In the early days when we first presented (as grad students) we found the cheapest ways to get to conferences and stayed in a pretty seedy motel a long walk away from the conference location. But on the balcony of a very nice hotel room, we both felt a bit melancholy and completely unimpressed with ourselves and our former aspirations. These things did not matter and were of little value. Bryan would undoubtedly trade all prior aspirations to have his wife back (she died a little over a year ago).

In many ways, we received some of the recognition we once desired: both had our ways paid to the conference and hotels comped because of our higher level work (pre-conference speakers, track leader). I even got 2 minutes to speak to the entire conference attendees.

Big deal…in light of far more important matters. 1 John 2:15-17 reminds us,

Do not love the world or anything in the world. If anyone loves the world, the love of the Father is not in him. For everything in the world–the cravings of sinful man, the lust of his eyes and the boasting of what he has and does–comes not from the Father but from the world. The world and its desires pass away, but the man who does the will of God lives forever. (NIV)

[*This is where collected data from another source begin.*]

-- ==== Sys2Proof/Certificates/Slice0/Obligations.lean ====
section
/-! DEFINITION. The statements for the provers, with the tables that they range over. -/

set_option linter.unusedVariables false

open Sys2Proof Sys2Proof.Machine

namespace Sys2Proof.Tables

/-- A precise trap that the firing survives: class, access, resume address, address word and detail word (R449). -/
def trap (cls access : Nat) (resume addr detail : Word) : Trap :=
  { cls := cls, async := false, access := access, subcode := 0, addr := addr, detail := detail, resume := resume,
    disposition := 0 }

/-- The three-register operations with two sources and their results (R319, R320). -/
def threeRegister :
    List ((BitVec 1 → BitVec 1 → BitVec 1 → BitVec 5 → BitVec 5 → BitVec 5 → Instr) × (Word → Word → Word)) :=
  [(.add, fun a b => a + b), (.sub, fun a b => a - b), (.and, fun a b => a &&& b), (.or, fun a b => a ||| b),
   (.xor, fun a b => a ^^^ b), (.andn, fun a b => a &&& ~~~b),
   (.shl, fun a b => BitVec.ofNat 64 (a.toNat * 2 ^ (b.toNat % 64))),
   (.shr, fun a b => BitVec.ofNat 64 (a.toNat / 2 ^ (b.toNat % 64))),
   (.sra, fun a b => BitVec.ofInt 64 (a.toInt / 2 ^ (b.toNat % 64))),
   (.mul, fun a b => BitVec.ofNat 64 (a.toNat * b.toNat)),
   (.mulh, fun a b => BitVec.ofInt 64 (a.toInt * b.toInt / 2 ^ 64)),
   (.mulhn, fun a b => BitVec.ofNat 64 (a.toNat * b.toNat / 2 ^ 64)),
   (.div, fun a b => if b = 0 then 0xFFFFFFFFFFFFFFFF else BitVec.ofInt 64 (a.toInt.tdiv b.toInt)),
   (.divn, fun a b => if b = 0 then 0xFFFFFFFFFFFFFFFF else BitVec.ofNat 64 (a.toNat / b.toNat)),
   (.rem, fun a b => if b = 0 then a else BitVec.ofInt 64 (a.toInt - b.toInt * a.toInt.tdiv b.toInt)),
   (.remn, fun a b => if b = 0 then a else BitVec.ofNat 64 (a.toNat - b.toNat * (a.toNat / b.toNat))),
   (.min, fun a b => BitVec.ofInt 64 (min a.toInt b.toInt)), (.max, fun a b => BitVec.ofInt 64 (max a.toInt b.toInt)),
   (.minn, fun a b => BitVec.ofNat 64 (min a.toNat b.toNat)), (.maxn, fun a b => BitVec.ofNat 64 (max a.toNat b.toNat)),
   (.slt, fun a b => if a.toInt < b.toInt then 1 else 0), (.sltn, fun a b => if a.toNat < b.toNat then 1 else 0),
   (.seq, fun a b => if a = b then 1 else 0)]

/-- The unary operations of major 0x00 and their results (R319). -/
def unary : List ((BitVec 1 → BitVec 1 → BitVec 5 → BitVec 5 → Instr) × (Word → Word)) :=
  [(.clz, fun a => BitVec.ofNat 64 (((List.range 64).find? fun n => a.getLsbD (63 - n)).getD 64)),
   (.ctz, fun a => BitVec.ofNat 64 (((List.range 64).find? fun n => a.getLsbD n).getD 64)),
   (.popc, fun a => BitVec.ofNat 64 ((List.range 64).filter fun n => a.getLsbD n).length),
   (.sext 0, fun a => (a.setWidth 8).signExtend 64), (.sext 1, fun a => (a.setWidth 16).signExtend 64),
   (.sext 2, fun a => (a.setWidth 32).signExtend 64), (.zext 0, fun a => (a.setWidth 8).setWidth 64),
   (.zext 1, fun a => (a.setWidth 16).setWidth 64), (.zext 2, fun a => (a.setWidth 32).setWidth 64)]

/-- The immediate operations and their results from the register and the sign-extended immediate (R321). -/
def immediate : List ((BitVec 12 → BitVec 5 → BitVec 5 → Instr) × (Word → Word → Word)) :=
  [(.addi, fun a i => a + i), (.andi, fun a i => a &&& i), (.ori, fun a i => a ||| i), (.xori, fun a i => a ^^^ i),
   (.shli, fun a i => BitVec.ofNat 64 (a.toNat * 2 ^ (i.toNat % 64))),
   (.shri, fun a i => BitVec.ofNat 64 (a.toNat / 2 ^ (i.toNat % 64))),
   (.srai, fun a i => BitVec.ofInt 64 (a.toInt / 2 ^ (i.toNat % 64))),
   (.slti, fun a i => if a.toInt < i.toInt then 1 else 0)]

/-- The conditional branches and their tests (R334). -/
def branches : List ((BitVec 1 → BitVec 11 → BitVec 5 → BitVec 5 → Instr) × (Word → Word → Bool)) :=
  [(.beq, fun a b => decide (a = b)), (.bne, fun a b => decide (a ≠ b)), (.blt, fun a b => decide (a.toInt < b.toInt)),
   (.bge, fun a b => decide (b.toInt ≤ a.toInt)), (.bltn, fun a b => decide (a.toNat < b.toNat)),
   (.bgen, fun a b => decide (b.toNat ≤ a.toNat))]

end Sys2Proof.Tables

/-- For every three-register operation with two sources of major 0x00 (ADD to SEQ), every setting of its queue flags
and every operand field that the encoding admits: if it is the issuer's turn, the sources can be read and the
destination can be written, then exec answers a next state, in which the destination holds the result that R319 and
R320 give for the two values read, the sources' queues have lost what was popped, the pc is 4 further, and the
issuer's context is otherwise as the reads left it. It holds for firings and for system and hub cores. (R317, R318,
R319, R320) -/
def Obligations.ThreeRegisterOperations : Prop :=
  ∀ p ∈ Tables.threeRegister, ∀ (z y x : BitVec 1) (b a d : BitVec 5) (s : State) (who : Issuer) (c : Ctx)
      (va vb : Word) (k k' : Cx),
    issues s who c → (p.1 z y x b a d).wellFormed = true →
    (Cx.mk s who c).readSS y a z b = .ok (va, vb, k) → k.writeS x d (p.2 va vb) = .ok k' →
    exec (p.1 z y x b a d) s = .next (wrote k'.s who k'.c 4)

/-- If it is the issuer's turn and the sources of CSEL can be read, exec answers the next state in which the
destination register (s0 excepted, which discards) holds the first value read where the old value of F1 is not zero
and the second otherwise, and the pc is 4 further. (R300, R318, R319) -/
def Obligations.ConditionalSelect : Prop :=
  ∀ (z y : BitVec 1) (b a d : BitVec 5) (s : State) (who : Issuer) (c : Ctx) (va vb : Word) (k : Cx),
    issues s who c → (Instr.csel z y b a d).wellFormed = true → (Cx.mk s who c).readSS y a z b = .ok (va, vb, k) →
    exec (.csel z y b a d) s = .next (wrote k.s who (k.c.setS d (if k.c.sreg d = 0 then vb else va)) 4)

/-- For CLZ, CTZ, POPC and for SEXT and ZEXT of each width, with every queue flag: if it is the issuer's turn, the
source can be read and the destination can be written, exec answers a next state in which the destination holds the
count of leading zeros, trailing zeros or ones of the value read (64 leading and trailing zeros for 0), or its low
8, 16 or 32 bits with the sign or zeros extended, and the pc is 4 further. (R317, R318, R319) -/
def Obligations.UnaryOperations : Prop :=
  ∀ p ∈ Tables.unary, ∀ (y x : BitVec 1) (a d : BitVec 5) (s : State) (who : Issuer) (c : Ctx) (va : Word) (k k' : Cx),
    issues s who c → (p.1 y x a d).wellFormed = true →
    (Cx.mk s who c).readS y a = .ok (va, k) → k.writeS x d (p.2 va) = .ok k' →
    exec (p.1 y x a d) s = .next (wrote k'.s who k'.c 4)

/-- For every operand and every issuer whose turn it is, ADDI, ANDI, ORI, XORI, SHLI, SHRI, SRAI and SLTI set sd to
the operation of R321 on sa and the sign-extended immediate, LUI sets sd to the sign-extended imm20 shifted left by
12, and ADDPC sets sd to the pc with bits 2:0 cleared plus 8 times imm20; exec answers that next state, with the pc
4 further and nothing else changed. (R321, R322) -/
def Obligations.ImmediateOperations : Prop :=
  ∀ (s : State) (who : Issuer) (c : Ctx), issues s who c →
    (∀ p ∈ Tables.immediate, ∀ (i : BitVec 12) (a d : BitVec 5),
      exec (p.1 i a d) s = .next (wrote s who (c.setS d (p.2 (c.sreg a) (i.signExtend 64))) 4)) ∧
    (∀ (i : BitVec 20) (d : BitVec 5),
      exec (.lui i d) s = .next (wrote s who (c.setS d (BitVec.ofInt 64 (i.toInt * 4096))) 4) ∧
      exec (.addpc i d) s =
        .next (wrote s who (c.setS d (BitVec.ofNat 64 (c.pc.toNat / 8 * 8) + BitVec.ofInt 64 (i.toInt * 8))) 4))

Fame is elusive, transitory, and dangerous to pursue. The desire for limelight will lead to decisions that will not honor God or benefit anyone but self. May those of us who want to be a somebody be reminded daily that the Kingdom of God is for the meek and lowly of this world. Fame here translates to nothing in heaven. Rather, our hunger must be for righteousness not fame.

So, when does fame lose lustre? When we are able to see greater things of value.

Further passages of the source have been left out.